Já na ótica de Brandão Netto, “o objetivo da medida é reduzir a violência juvenil, diminuir o consumo de bebida alcoólica, drogas e prostituição infantil, tendo como foco mais o adolescente”. O juiz usa, dentre outras leis (ECA, Lei nº 8.069/90; art. 5° e 227° da CF/88, etc) algumas Portarias. “Em 02 anos, cerca de 750 adolescentes já foram conduzidos para o Juizado da Infância nas cidades de Santo Estevão e Ipeacetá-Ba por serem encontrados, fora dos horários estabelecidos pela Portaria, durante as rondas feitas pelos Comissários de Menores, sempre acompanhados da PM e da Guarda Municipal”, explica.
Para a Juíza da Infância e Juventude de Santa Maria (RS), Lilian Franzmann, “tais portarias limitando a permanência de crianças e adolescentes nas ruas e em locais públicos ou em bailes, boates e afins são ilegais. Remetem não à doutrina da proteção integral (que é fiel aos princípios constitucionais da legalidade, ampla defesa, contraditório, etc. e que garante tratamento às crianças e adolescentes como sujeitos de direitos e não como “objetos de proteção do Estado” ou incapazes que necessitam que adultos decidam o que é melhor para o seu “bem”), mas à doutrina da situação irregular (doutrina abarcada pelo famigerado e extinto Código de Menores). São ilegais porque não coadunam com a doutrina da proteção integral, são ilegais porque ferem sim o direito de ir e vir, são ilegais porque retira a autoridade dos pais delegando-a ao “Juiz de Menores” (como era no Código de Menores onde o juiz fazia o papel de “pai de família” e decidia se o filho dos outros podia ou não sair, podia ou não namorar, podia ou não ficar na rua até que horas, podia ou não isso ou aquilo)”.

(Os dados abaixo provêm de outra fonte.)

theorem stepFault_code (s : State) (n : Fin 48) {code : Nat} (h : code < 8) : (s.stepFault n code).get (R.STP_STAT_FLT_CODE n) = code := by
  rw [stepFault_eq, setAx_get, get_orFld_other _ _ (fltFld_key_ne n).symm, get_set_same]
  exact Nat.mod_eq_of_lt h

theorem stepFault_stpFlt (s : State) (n : Fin 48) (code : Nat) : (s.stepFault n code).stpFlt n = true := by
  rw [stpFlt_eq, stepFault_eq, setAx_get]
  exact bit_orFld _ (fltBit_lt n)

theorem stepFault_fldsBut (s : State) (n code : Nat) : FldsBut s (s.stepFault n code) [R.STP_STAT_FLT_CODE n, R.STP_FLT0_FLT, R.STP_FLT1_FLT] := by
  intro f hf
  have hflt : (fltFld n).key ≠ f.key := by
    unfold fltFld
    split <;> exact hf _ (by simp)
  rw [stepFault_eq, setAx_get, get_orFld_other _ _ hflt.symm, get_set_other _ _ (hf _ (by simp)).symm]

theorem count_flds (s : State) (f : Fld) : s.count f = { s with flds := (s.count f).flds } := by
  unfold State.count
  split <;> rfl

theorem transient_flds (s : State) (n : Nat) : s.transient n = { s with flds := (s.transient n).flds } := count_flds _ _

theorem transCnt_key_ne (n : Fin 48) : R.STP_TRANS_CNT_COUNT.key ≠ (R.STP_STAT_TRANS n).key := by
  simp only [Fld.key, R.STP_TRANS_CNT_COUNT, R.STP_STAT_TRANS]
  omega

/-- A transient fault sets TRANS and is counted (R167). -/
theorem transient_flag (s : State) (n : Fin 48) : (s.transient n).flag (R.STP_STAT_TRANS n) = true := by
  rw [State.flag, State.transient, get_count_other _ (transCnt_key_ne n).symm, get_setFlag_same]
  rfl

theorem transient_counted (s : State) (n : Fin 48) : Counted s (s.transient n) R.STP_TRANS_CNT_COUNT := by
  rw [Counted, State.transient, get_count_same, get_setFlag_other _ _ (transCnt_key_ne n)]

theorem transient_fldsBut (s : State) (n : Nat) : FldsBut s (s.transient n) [R.STP_STAT_TRANS n, R.STP_TRANS_CNT_COUNT] := by
  intro f hf
  rw [State.transient, get_count_other _ (hf _ (by simp)).symm, get_setFlag_other _ _ (hf _ (by simp)).symm]

/-! A bridge fault. -/

/-- The phase with a fault noted, in its 50 µs retry. -/
def retrying (p : Phase) (code : Nat) : Phase := { p with st := .retry, havePrev := false, held := false, early := none, fault := some code }

section
variable {i : Instr} {s : State} {n : Fin 48} {b : Bool} {code : Nat}

/-- What a stepper event leaves, from what its meaning leaves. -/
theorem ends_stpDo {u : State} {o : List Out} {p : State → Prop} (hi : exec i s = stpDo u s o)
    (hp : p { s with chans := u.chans, axes := u.axes, flds := u.flds, bus := .none, outs := o }) : Ends i s p := ⟨_, hi, hp⟩

/-- The first fault of a phase is noted and retried. -/
theorem bridgeFault_first (hi : exec i s = stpDo (s.bridgeFault n b code) s []) (h : ((s.chan n).ph b).fault = none) :
    Ends i s (fun t => t.chan n = (s.chan n).setPh b (retrying ((s.chan n).ph b) code) ∧ OnlyChan s t n []) := by
  have hu : s.bridgeFault n b code = s.setChan n ((s.chan n).setPh b (retrying ((s.chan n).ph b) code)) := by
    simp [State.bridgeFault, h, retrying]
  rw [hu] at hi
  exact ends_stpDo hi ⟨chan_setChan _ _ _, fun m hm => chan_setChan_other _ _ hm, fun _ _ => rfl, rfl⟩

/-- Another fault in the fresh period: the one before was transient, and this one is retried itself. -/
theorem bridgeFault_other {old : Nat} (hi : exec i s = stpDo (s.bridgeFault n b code) s []) (h : ((s.chan n).ph b).fault = some old) (hne : old ≠ code) :
    Ends i s (fun t => t.chan n = (s.chan n).setPh b (retrying ((s.chan n).ph b) code) ∧ t.flag (R.STP_STAT_TRANS n) = true ∧
      Counted s t R.STP_TRANS_CNT_COUNT ∧ OnlyChan s t n [R.STP_STAT_TRANS n, R.STP_TRANS_CNT_COUNT]) := by
  have hu : s.bridgeFault n b code = (s.transient n).setChan n ((s.chan n).setPh b (retrying ((s.chan n).ph b) code)) := by
    simp [State.bridgeFault, h, hne, retrying]
  rw [hu, transient_flds] at hi
  refine ends_stpDo hi ⟨chan_setChan _ _ _, transient_flag s n, transient_counted s n, fun m hm => chan_setChan_other s _ hm, transient_fldsBut s n, rfl⟩

/-- The same fault in the fresh period is lasting: STEP_FAULT. -/
theorem bridgeFault_again (hi : exec i s = stpDo (s.bridgeFault n b code) s []) (hcode : code < 8) (h : ((s.chan n).ph b).fault = some code) :
    Ends i s (fun t => (t.chan n).flt = some code ∧ (t.chan n).phA.st = .off ∧ (t.chan n).phB.st = .off ∧
      t.get (R.STP_STAT_FLT_CODE n) = code ∧ t.stpFlt n = true ∧ t.ax (192 + n) = { s.ax (192 + n) with pend := (s.ax (192 + n)).pend ||| cStep } ∧
      OnlyChanAx s t n [R.STP_STAT_FLT_CODE n, R.STP_FLT0_FLT, R.STP_FLT1_FLT]) := by
  let c := s.chan n
  let u := s.setChan n { c with flt := some code, phA := { c.phA with st := .off, fault := none }, phB := { c.phB with st := .off, fault := none } }
  have hu : s.bridgeFault n b code = u.stepFault n code := by simp [State.bridgeFault, h, u, c]
  have hchans : (u.stepFault n code).chans = u.chans := by rw [stepFault_eq]; rfl
  have haxes : (u.stepFault n code).axes = (s.setAx (192 + n) { s.ax (192 + n) with pend := (s.ax (192 + n)).pend ||| cStep }).axes := by rw [stepFault_eq]; rfl
  have hchan : u.chan n = _ := chan_setChan s n _
  rw [hu] at hi
  refine ends_stpDo hi ?_
  rw [hchans, haxes]
  exact ⟨congrArg Chan.flt hchan, congrArg (·.phA.st) hchan, congrArg (·.phB.st) hchan, stepFault_code u n hcode, stepFault_stpFlt u n code,
    ax_setAx _ _ _, fun m hm => chan_setChan_other s _ hm, fun a ha => ax_setAx_other s _ ha, stepFault_fldsBut u n code, rfl⟩

end

/-! The events that find a fault, and the end of a retry. -/

theorem inPhase_iff {s : State} {n : Nat} {b : Bool} {st : PhSt} (h : s.chanState n = 1) : s.inPhase n b st = true ↔ ((s.chan n).ph b).st = st := by
  simp [State.inPhase, h]

theorem slowMidpoint_idle {s : State} {n : Nat} {b beat : Bool} (h : ((s.chan n).ph b).wait = true ∨ beat = false) : s.slowMidpoint n b beat = s := by
  rcases h with h | h <;> simp [State.slowMidpoint, h]

theorem ph_setPh_same (c : Chan) (b : Bool) (p : Phase) : (c.setPh b p).ph b = p := by cases b <;> rfl

theorem ph_setPh_not (c : Chan) (b : Bool) (p : Phase) : (c.setPh b p).ph (!b) = c.ph (!b) := by cases b <;> rfl

/-- A chopper period that starts: the phase drives where its target is at least 1, and keeps the fault of which it is the fresh period (R160, R167). -/
theorem period_start {p : Phase} (cfg : ChanCfg) (t : Rat) (neg : Bool) (ofs : Int) (h : p.havePrev = false) :
    (p.period cfg t neg ofs).st = (if t < 1 then .slow else .drive) ∧ (p.period cfg t neg ofs).fault = p.fault ∧ (p.period cfg t neg ofs).havePrev = false ∧
    (p.period cfg t neg ofs).t = t := by
  unfold Phase.period
  by_cases ht : t < 1 <;> by_cases hneg : neg = p.neg <;> simp [ht, hneg, Phase.aim, h]

/-- Settles O35: each event by the branch of R167 that it takes. -/
theorem bridgeFaults : Obligations.BridgeFaults := by
  intro s n b hchops c p faults
  have hfaults : ∀ {i code}, exec i s = stpDo (s.bridgeFault n b code) s [] → code < 8 → faults i code := fun hi hcode =>
    ⟨bridgeFault_first hi, fun _ hold hne => bridgeFault_other hi hold hne, bridgeFault_again hi hcode⟩
  have hin : ∀ {st}, p.st = st → s.inPhase n b st = true := (inPhase_iff hchops).mpr
  have hidle : ∀ {beat}, (p.wait = true ∨ beat = false) → Ends (.slowDecayMidpoint n b beat) s (fun t => Unchanged s t) := fun h =>
    ends_stpDo (congrArg (stpDo · s []) (slowMidpoint_idle h)) rfl
  refine ⟨fun hdrive => hfaults (congrArg (stpDo · s []) ?_) (by decide), fun hslow hwait => hfaults (congrArg (stpDo · s []) ?_) (by decide),
    fun _ hwait => hidle (.inl hwait), fun hdrive hopen => hfaults (congrArg (stpDo · s []) ?_) (by decide), fun _ => hidle (.inr rfl), fun hretry => ?_⟩
  · simp [State.blankingEnd, hin hdrive]
  · have hp : ((s.chan n).ph b).wait = false := hwait
    simp [State.slowMidpoint, hin hslow, hp]
  · have hp : ((s.chan n).cfg.openMin : Rat) ≤ ((s.chan n).ph b).t := hopen
    simp [State.onTimeMax, hin hdrive, hp]
  · let q := Phase.period { p with havePrev := false } c.cfg (s.target n b).1 (s.target n b).2 (s.cmpOfs n b)
    have hu : s.retryEnd n b = s.setChan n (c.setPh b q) := by simp [State.retryEnd, hin hretry, c, p, q]
    have hchan : (s.setChan n (c.setPh b q)).chan n = c.setPh b q := chan_setChan _ _ _
    have hq : ((s.setChan n (c.setPh b q)).chan n).ph b = q := by rw [hchan, ph_setPh_same]
    obtain ⟨hst, hfault, hprev, ht⟩ := period_start (p := { p with havePrev := false }) c.cfg (s.target n b).1 (s.target n b).2 (s.cmpOfs n b) rfl
    refine ends_stpDo (congrArg (stpDo · s []) hu) ⟨(congrArg Phase.st hq).trans hst, (congrArg Phase.fault hq).trans hfault, (congrArg Phase.havePrev hq).trans hprev,
      (congrArg Phase.t hq).trans ht, (congrArg (Chan.ph · (!b)) hchan).trans (ph_setPh_not _ _ _), fun m hm => chan_setChan_other s _ hm, fun _ _ => rfl, rfl⟩
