-- ==== Sys2Proof/Machine/StatusPort.lean ====
section
/-! DEFINITION. The status port: the status read, the eight commands and the unassigned opcodes, and
the back end's calls on the status register (40_status_port.md). Every command first stores its
whole word in the control table (R130). -/

namespace Sys2Proof.Machine

/-! ## The status read (R132 to R136) -/

/-- Step 1 of `RS`, the fake-busy sequence (R134): the parity of the decremented counter. -/
def fakeBusy (s : State) : State :=
  if s.busy = 0 then s
  else
    let left := s.busy - 1
    let on := bitWord (left % 2 == 0)
    setField .readyForCommands on (setField .idle on { s with busy := left })

/-- Step 3 of `RS`, the odd/even compatibility fix (R135). -/
def oddEvenRead (s : State) : State :=
  if s.cfg.fixOddEvenBit then
    if s.rdcnt + 1 = 2 then setStat (flipField s.cfg.statLayout .oddLines s.stat) { s with rdcnt := 0 }
    else { s with rdcnt := s.rdcnt + 1 }
  else s

/-- `RS` (R132): update, sample, count. -/
def execRs (s : State) : Res State :=
  whenAlive s fun s =>
    let t := fakeBusy s
    .next (reply (.word (statRaw t.stat)) (oddEvenRead t))

/-! ## The effects of the commands -/

/-- Reset (R141). -/
def resetEffect (s : State) : State :=
  { s with
    inMode := .normal
    outMode := .normal
    cin := Cursor.idle
    cout := Cursor.idle
    geo := resetGeometry s.cfg
    stat := statReplace s.stat Config.statInit
    info := RawInfo.zero }

/-- ToggleDisplay (R147). -/
def displayEffect (off : BitVec 1) (s : State) : State :=
  let was := getField s.cfg.statLayout .displayDisabled s.stat == 1
  let t := setField .displayDisabled (bitWord (bitSet off)) s
  if was && !bitSet off && decide (s.geo.depth = .bits15) then emit .uploadFullscreen t else t

/-- SetTransferMode (R143). -/
def modeEffect (m : BitVec 2) (s : State) : State :=
  let t := setField .dmaDirection (m.setWidth 32) s
  if m = 3 then { t with inMode := .vramTransfer, outMode := .vramTransfer }
  else if m = 2 then { t with outMode := .vramTransfer }
  else t

/-- SetDisplayPosition (R144): clamped into VRAM, the end recomputed, a frame made ready. -/
def posEffect (y x : Nat) (s : State) : State :=
  let px := min x 1023
  let py := min y (s.cfg.vramRows - 1)
  { s with
    geo := { s.geo with
      prev := { s.geo.prev with pos := s.geo.pos, dispEnd := s.geo.dispEnd }
      pos := ⟨px, py⟩
      dispEnd := ⟨(px : Int) + s.geo.size.x, (py : Int) + s.geo.size.y⟩ }
    vsyncReady := true }

/-- SetDisplayWidth (R145). -/
def hrangeEffect (right left : Nat) (s : State) : State :=
  { s with
    geo := { s.geo with
      prev := { s.geo.prev with
        range := { s.geo.prev.range with left := s.geo.range.left, right := s.geo.range.right } }
      range := { s.geo.range with left := left, right := right } } }

/-- The height of a visible range (R142, R146): computed in the integers, it may be negative. -/
def heightOf (multiplier top bottom : Nat) : Int := (multiplier : Int) * ((bottom : Int) - top)

/-- SetDisplayHeight (R146): nothing at all when neither bound changes. -/
def vrangeEffect (bottom top : Nat) (s : State) : State :=
  if top = s.geo.range.top ∧ bottom = s.geo.range.bottom then s
  else
    emit .displayRefresh
      { s with
        geo := { s.geo with
          prev := { s.geo.prev with
            range := { s.geo.prev.range with top := s.geo.range.top, bottom := s.geo.range.bottom }
            size := s.geo.size }
          range := { s.geo.range with top := top, bottom := bottom }
          size := { s.geo.size with y := heightOf s.geo.multiplier top bottom } } }

/-- The geometry a SetDisplayInfo leaves (R142). -/
def infoGeometry (preset : BitVec 3) (lace rgb24 pal dbl : BitVec 1) (p : Params)
    (g : Geometry) : Geometry :=
  { g with
    prev := { g.prev with size := g.size }
    widthPreset := preset
    size := ⟨p.dispWidth[preset.toNat]'preset.isLt,
      heightOf (multiplierOf dbl) g.range.top g.range.bottom⟩
    multiplier := multiplierOf dbl
    localization := localizationOf pal
    depth := depthOf rgb24
    interlacing := bitSet lace }

/-- The status word a SetDisplayInfo leaves (R142, 10_state.md R42). -/
def infoStat (l : StatLayout) (preset : BitVec 3) (lace rgb24 pal dbl : BitVec 1) (st : Word) : Word :=
  putField l .interlaced (bitWord (bitSet lace))
    (putField l .rgb24 (bitWord (bitSet rgb24))
      (putField l .pal (bitWord (bitSet pal))
        (putField l .doubleHeight (bitWord (bitSet dbl))
          (putField l .widthBits (widthBitsOf preset) st))))

/-- SetDisplayInfo (R142): geometry, derived status bits, and the frame timer's notice. -/
def infoEffect (preset : BitVec 3) (lace rgb24 pal dbl : BitVec 1) (s : State) : State :=
  let t : State :=
    { s with
      geo := infoGeometry preset lace rgb24 pal dbl s.cfg s.geo
      stat := infoStat s.cfg.statLayout preset lace rgb24 pal dbl s.stat }
  if t.cfg.autoDetectRate then rateChanged t else t

/-- GpuRequest for a raw-info entry (R149, R150). -/
def requestEntry (e : RawEntry) (s : State) : State := setGdata (rawEntry s.info e) s

/-- GpuRequest for the GPU type (R151). -/
def requestType (s : State) : State := setGdata s.cfg.gpuTypeValue s

/-- GpuRequest for the BIOS address (R152). -/
def requestBios (s : State) : State := setGdata s.cfg.biosAddrValue s

/-! ## The commands as transactions (R130) -/

/-- `ws.reset` (R105, R141). -/
def execWsReset (param : BitVec 24) (s : State) : Res State :=
  whenAlive s fun s => .next (resetEffect (storeCtl (resetWord s.cfg param) s))

/-- `ws.display` (R106, R147). -/
def execWsDisplay (ignored : BitVec 23) (off : BitVec 1) (s : State) : Res State :=
  whenAlive s fun s => .next (displayEffect off (storeCtl (displayWord s.cfg ignored off) s))

/-- `ws.mode` (R107, R143). -/
def execWsMode (ignored : BitVec 22) (m : BitVec 2) (s : State) : Res State :=
  whenAlive s fun s => .next (modeEffect m (storeCtl (modeWord s.cfg ignored m) s))

/-- `ws.pos` (R108, R144). -/
def execWsPos (yField : BitVec 14) (x : BitVec 10) (s : State) : Res State :=
  whenAlive s fun s =>
    .next (posEffect (posYOf s.cfg yField) x.toNat (storeCtl (posWord s.cfg yField x) s))

/-- `ws.hrange` (R109, R145). -/
def execWsHrange (right left : BitVec 12) (s : State) : Res State :=
  whenAlive s fun s =>
    .next (hrangeEffect right.toNat left.toNat (storeCtl (hrangeWord s.cfg right left) s))

/-- `ws.vrange` (R110, R146). -/
def execWsVrange (ignored : BitVec 4) (bottom top : BitVec 10) (s : State) : Res State :=
  whenAlive s fun s =>
    .next (vrangeEffect bottom.toNat top.toNat (storeCtl (vrangeWord s.cfg ignored bottom top) s))

/-- `ws.info` (R111, R142). -/
def execWsInfo (ignored : BitVec 16) (ignored7 presetHi lace rgb24 pal dbl : BitVec 1)
    (presetLo : BitVec 2) (s : State) : Res State :=
  whenAlive s fun s =>
    .next (infoEffect (presetOf presetHi presetLo) lace rgb24 pal dbl
      (storeCtl (infoWord s.cfg ignored ignored7 presetHi lace rgb24 pal dbl presetLo) s))

/-- `ws.req.texwin` (R149). -/
def execWsReqTexwin (ignored : BitVec 16) (s : State) : Res State :=
  whenAlive s fun s =>
    .next (requestEntry .texwin (storeCtl (requestWord s.cfg ignored s.cfg.reqs.texwin) s))

/-- `ws.req.drawstart` (R149). -/
def execWsReqDrawstart (ignored : BitVec 16) (s : State) : Res State :=
  whenAlive s fun s =>
    .next (requestEntry .drawstart (storeCtl (requestWord s.cfg ignored s.cfg.reqs.drawstart) s))

/-- `ws.req.drawend` (R149). -/
def execWsReqDrawend (ignored : BitVec 16) (s : State) : Res State :=
  whenAlive s fun s =>
    .next (requestEntry .drawend (storeCtl (requestWord s.cfg ignored s.cfg.reqs.drawend) s))

/-- `ws.req.drawoff_a` (R150). -/
def execWsReqDrawoffA (ignored : BitVec 16) (s : State) : Res State :=
  whenAlive s fun s =>
    .next (requestEntry .drawoff (storeCtl (requestWord s.cfg ignored s.cfg.reqs.drawoffA) s))

/-- `ws.req.drawoff_b` (R150). -/
def execWsReqDrawoffB (ignored : BitVec 16) (s : State) : Res State :=
  whenAlive s fun s =>
    .next (requestEntry .drawoff (storeCtl (requestWord s.cfg ignored s.cfg.reqs.drawoffB) s))

/-- `ws.req.gputype` (R151). -/
def execWsReqGputype (ignored : BitVec 16) (s : State) : Res State :=
  whenAlive s fun s => .next (requestType (storeCtl (requestWord s.cfg ignored s.cfg.reqs.gputype) s))

/-- `ws.req.biosaddr_a` (R152). -/
def execWsReqBiosaddrA (ignored : BitVec 16) (s : State) : Res State :=
  whenAlive s fun s => .next (requestBios (storeCtl (requestWord s.cfg ignored s.cfg.reqs.biosaddrA) s))

/-- `ws.req.biosaddr_b` (R152). -/
def execWsReqBiosaddrB (ignored : BitVec 16) (s : State) : Res State :=
  whenAlive s fun s => .next (requestBios (storeCtl (requestWord s.cfg ignored s.cfg.reqs.biosaddrB) s))

/-- `ws.req.other` (R153): `GDATA` keeps its value. -/
def execWsReqOther (ignored : BitVec 16) (sub : BitVec 8) (s : State) : Res State :=
  whenAlive s fun s => .next (storeCtl (requestWord s.cfg ignored sub) s)

/-- `ws.raw.01` (R140). -/
def execWsRaw01 (param : BitVec 24) (s : State) : Res State :=
  whenAlive s fun s => .next (storeCtl (rawWord Config.opUnassigned1 param) s)

/-- `ws.raw.02` (R140). -/
def execWsRaw02 (param : BitVec 24) (s : State) : Res State :=
  whenAlive s fun s => .next (storeCtl (rawWord Config.opUnassigned2 param) s)

/-- `ws.raw` (R140). -/
def execWsRaw (op : BitVec 8) (param : BitVec 24) (s : State) : Res State :=
  whenAlive s fun s => .next (storeCtl (rawWord op param) s)

/-! ## The back end's calls as transactions (R137 to R139) -/

/-- `kick`, `BUSY_KICK` (R137). -/
def execKick (s : State) : Res State := whenAlive s fun s => .next (busyKick s)

/-- `stat.set` (R138). -/
def execStatSet (m : Word) (s : State) : Res State := whenAlive s (statSetCall m)

/-- `stat.clr` (R138). -/
def execStatClr (m : Word) (s : State) : Res State := whenAlive s (statClrCall m)

/-- `info.store` (R139). -/
def execInfoStore (e : RawEntry) (v : Word) (s : State) : Res State :=
  whenAlive s fun s => .next (infoStoreCall e v s)

/-! ## `WS(w)` as a whole (R130), as `FREEZE SET` replays it -/

/-- What a decoded status-port word does after its store (R130's dispatch). -/
def commandEffect (i : Instr) (s : State) : State :=
  match i with
  | .wsReset _ => resetEffect s
  | .wsDisplay _ off => displayEffect off s
  | .wsMode _ m => modeEffect m s
  | .wsPos yField x => posEffect (posYOf s.cfg yField) x.toNat s
  | .wsHrange right left => hrangeEffect right.toNat left.toNat s
  | .wsVrange _ bottom top => vrangeEffect bottom.toNat top.toNat s
  | .wsInfo _ _ presetHi lace rgb24 pal dbl presetLo =>
    infoEffect (presetOf presetHi presetLo) lace rgb24 pal dbl s
  | .wsReqTexwin _ => requestEntry .texwin s
  | .wsReqDrawstart _ => requestEntry .drawstart s
  | .wsReqDrawend _ => requestEntry .drawend s
  | .wsReqDrawoffA _ => requestEntry .drawoff s
  | .wsReqDrawoffB _ => requestEntry .drawoff s
  | .wsReqGputype _ => requestType s
  | .wsReqBiosaddrA _ => requestBios s
  | .wsReqBiosaddrB _ => requestBios s
  | .wsReqOther _ _ => s
  | .wsRaw01 _ => s
  | .wsRaw02 _ => s
  | .wsRaw _ _ => s
  -- `decodeStatus` yields none of the following
  | .wdPixels _ _ | .wdNormal _ | .rdPixels | .rdReply | .chainNode _ _ _ | .chainEnd _ _
  | .frzSet | .frzGet | .frzInfo | .frzOther _ | .init _ | .shutdown | .openPort | .closePort
  | .rs | .rd | .rdm _ | .wd _ | .wdm _ | .chain _ | .frz _ | .vsync | .areaIn _ _ _ _
  | .areaOut _ _ _ _ | .kick | .statSet _ | .statClr _ | .infoStore _ _ => s

/-- `WS(w)` (R130): store, then dispatch. -/
def writeStatus (w : Word) (s : State) : State :=
  commandEffect (decodeStatus s.cfg w) (storeCtl w s)

end Sys2Proof.Machine
end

Ótima reportagem, penso que uma das vias para a solução, são políticas públicas, nenhuma alternativa isolada irá resolver a questão, interessante a ótica de que a medida do Magistrado Brandão não visa a proteção do menor, mas a do espaço público, mas acredito que como a cracolândia em São Paulo é praticamente um dilema, retirar as pessoas com o intuito de higienizar é facista, mas deixar como esta, as pessoas se exaurindo como lixo humano, perdendo a humanidade perante os demais, também não e a solução, assim como a internação compulsória dos dependentes químicos a medida de recolhimento compulsório só atingiria seus objetivos acompanhadas de mais políticas de acompanhamento.